Vivimos instalados en el dislate. La nuestra es, supuestamente, la «sociedad de la información». Euskal Herria está ­según dicen­ a la altura de las grandes potencias en materia de ciencia y tecnología y en inversión en I+D. Nuestra juventud está superformada. Gracias a campañas como la de "Konekta zaitez" que recientemente ha lanzado el Gobierno de Gasteiz, los conectados a Internet pronto seremos el 20% de la población.

Hay, sin embargo, otros datos que empañan esa hermosa visión de la realidad. La abundante ­que no diversa­ información de la que disponemos ha incrementado la dependencia que muchas personas tienen hacia los medios audiovisuales. Una encuesta ­ya vieja­ de Ecotel y Demoscopia situaba en un 29% el número de «analfabetos funcionales» entre los telespectadores de ETB-2, porcentaje que era el más bajo de entre todas las cadenas del Estado que se citaban en el estudio. Son personas de un bajo nivel educativo y socioeconómico que, aún sabiendo leer y escribir, nunca o casi nunca lo hacen, teniendo consiguientemente serios problemas para interpretar un texto sencillo.

Más datos para la reflexión. La dependencia de la televisión en los mayores de 65 años es exagerada, con 300 minutos de consumo diario en 1994. Para dichas personas es la TV su única fuente de información política. En el caso de los trabajadores, su dependencia por la TV está también por encima de la media. Leen menos periódicos que la media de la población, con una única excepción: la prensa deportiva.

Entre la población infantil, los datos son heladores. Se calcula que un niño entre 4 y 13 años pasa en el aula unas 900 horas al año frente a las mil que lo hace ante el televisor. ¿Quién está entonces formando realmente a nuestros hijos e hijas?
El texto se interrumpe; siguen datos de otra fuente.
/-- The loudness log (R140). The fill count is the length of the ring. -/
structure LoudnessLog where
  ring     : List LogEntry
  overflow : Bool
  transfer : Transfer
  deriving DecidableEq, Repr

def LoudnessLog.initial : LoudnessLog :=
  { ring := [], overflow := false,
    transfer := { state := .none, mode := .single, count := 0, stopOnAlarm := false, delivered := 0, overrun := false, cause := none } }

/-! ### The command processor (chapter 10) -/

/-- The results of R169, in the order of their codes (R184). -/
inductive CommandResult where
  | done | clamped | noRight | outranked | badValue | busy | noRoom | unknown
  deriving DecidableEq, Repr

/-- The class rights, in the order of R170. -/
inductive RightClass where
  | route | timing | level | alarm | store | tables | log
  deriving DecidableEq, Repr

/-- An originator record (R170); `rights` is indexed in the order ROUTE to LOG. -/
structure Originator where
  enabled  : Bool
  rights   : Vector Bool 7
  priority : Fin 8
  deriving DecidableEq, Repr

inductive AlarmReportType where
  | raise | clear | rpt | state
  deriving DecidableEq, Repr

/-- An alarm report (R135); its kind and object follow from the record index (R119). -/
structure AlarmReport where
  type         : AlarmReportType
  index        : Fin 400
  state        : AlarmState
  severity     : Severity
  acknowledged : Bool
  timeOfRaise  : Word32
  houseTime    : Word32
  deriving DecidableEq, Repr

/-- A REPLY (R168): `items` are the octets of the command's own items, after the five that every REPLY begins with (R184). -/
structure Reply where
  tag        : Byte
  originator : Byte
  code       : Byte
  form       : Byte
  result     : CommandResult
  items      : List Byte
  deriving DecidableEq, Repr

/-- A LOG report (R146); `cause` is present when the report is final. -/
structure LogReport where
  entries   : List LogEntry
  overrun   : Bool
  delivered : Nat
  cause     : Option EndCause
  deriving DecidableEq, Repr

/-- A report of the report queue (R174). -/
inductive Report where
  | reply (r : Reply)
  | alarm (a : AlarmReport)
  | log   (l : LogReport)
  deriving DecidableEq, Repr

inductive ProcessorState where
  | ready | restartPending
  deriving DecidableEq, Repr

/-- The command processor (R167, R170, R174, R165, R158). -/
structure Processor where
  state       : ProcessorState
  commands    : List ControlBurst
  originators : Vector Originator 8
  replyTrunk  : Fin 2
  station     : BitVec 6
  reports     : List Report
  deriving DecidableEq, Repr

/-- Originator record 0 is fixed; records 1 to 7 are disabled with no rights and priority 0 at power-on reset (R170). -/
def Originator.initial (n : Nat) : Originator :=
  if n = 0 then { enabled := true, rights := Vector.replicate 7 true, priority := 7 }
  else { enabled := false, rights := Vector.replicate 7 false, priority := 0 }

def Processor.initial : Processor :=
  { state := .ready, commands := [], originators := Vector.ofFn fun n => Originator.initial n.val, replyTrunk := 0, station := 0,
    reports := [] }

/-! ### The machine -/

/-- The whole part. `pending` is the queue of the commands and events that wait to be taken by `step`, first in, first out. -/
structure State where
  /-- MODEL'S OWN: the commands and events sent to the part and not yet taken (log entry 1). -/
  pending    : List Instr
  feeds      : Vector Feed 8
  tables     : Tables
  programmes : Vector Programme 16
  store      : DelayStore
  time       : Timebase
  inputs     : Vector InputTrunk 4
  outputs    : Vector OutputTrunk 2
  alarms     : AlarmUnit
  log        : LoudnessLog
  processor  : Processor
  /-- MODEL'S OWN: how many free values have been taken, the argument of the next one (log entry 4). -/
  freeCount  : Nat
  deriving DecidableEq, Repr

def DelayStore.initial : DelayStore :=
  { memory := [], freeList := List.finRange 16384, retired := [],
    fault := { valid := false, page := 0, offset := 0, programme := 0, time := 0, further := 0 } }

def Timebase.initial : Timebase :=
  { houseTime := 0, frameCounter := 0, nextTime := 0, nextFrame := 0, reference := .absent, edgeCount := 0, gapCount := 0,
    gapTaken := false, boundaryDue := false, servoDue := false, sliceDue := false, sliceFrames := 0 }

/-- The part after power-on reset. The station number is read from straps, which no reset value fixes: it stands at 0 here
(DESIGN CHOICE, log entry 2), and a POWER_ON_RESET command carries the strap lines' value (R158). -/
def State.reset : State :=
  { pending := []
    feeds := Vector.replicate 8 { record := FeedRecord.initial, context := FeedContext.initial }
    tables := Tables.initial
    programmes := Vector.replicate 16 Programme.initial
    store := DelayStore.initial
    time := Timebase.initial
    inputs := Vector.replicate 4 InputTrunk.initial
    outputs := Vector.ofFn fun n => OutputTrunk.initial ⟨n.val, by omega⟩
    alarms := AlarmUnit.initial
    log := LoudnessLog.initial
    processor := Processor.initial
    freeCount := 0 }

/-! ### Why a step can stop -/

/-- Faults. -/
inductive Fault where
  /-- Raised by a house frame (HOUSE_FRAME) when the write index of a RUNNING programme names no slot of its ring, so that the
  fetch and the write of R55 and R56 have no address in the store. No run from reset comes there (R46 keeps w in 0 to L − 1).
  Safe: the model stops where the spec describes no machine. -/
  | noSlot
  deriving DecidableEq, Repr

/-- Refusals. -/
inductive Refusal where
  /-- Raised by an arm of `exec` whose command has no meaning in the model yet; no arm raises it. Safe. -/
  | notModelled (mnemonic : String)
  deriving DecidableEq, Repr

end Sys2Proof.Machine
end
La hipótesis de la sociedad de la información cae por su propio peso. Está más que demostrado que son las clases sociales más altas e instruidas las que tienen un acceso mayor y ­lo más importante­ más selectivo a ese caudal inmenso de información que nos llega por los cuatro costados. Paralelamente son las clases económicas más desfavorecidas y menos instruidas las que consumen de forma más acrítica el volumen de información que les llega. Consecuentemente y tal y como apunta J. L. Sz. Noriega, el aumento de información en vez de aproximar lo que está contribuyendo es a incrementar el distanciamiento en el conocimiento.

¿Paradójico, tal vez? En modo alguno. El sector social que teóricamente estaba llamado a ser el motor del cambio ante esta situación ­las clases populares­ está desarmado ideológicamente. Y, lo que es peor, en muchos casos, narcotizado por la pseudoinformación y/o alcoholizado por el fútbol. Es cierto que el consumo mediático en Euskal Herria es sensiblemente superior al registrado en España. Es cierto que aquí leemos más el periódico y vemos menos la TV, pero seguimos estando por debajo de lo que marcan las medias europeas.

Al margen de las cifras, lo que realmente importa es ir creando una educación crítica ante al indiscriminado consumo audiovisual. Nos asombramos ante la agresividad y beligerancia que los medios muestran cada vez que informan sobre el conflicto vasco. Pero, ¿cómo han informado sobre el conflicto de los Balcanes, el problema de la emigración masiva de ciudadanos africanos o los brotes de racismo habidos entre nosotros mismos? El problema es mucho más serio y amplio de lo que aparenta ser. Y, al mismo tiempo, más difícil de resolver.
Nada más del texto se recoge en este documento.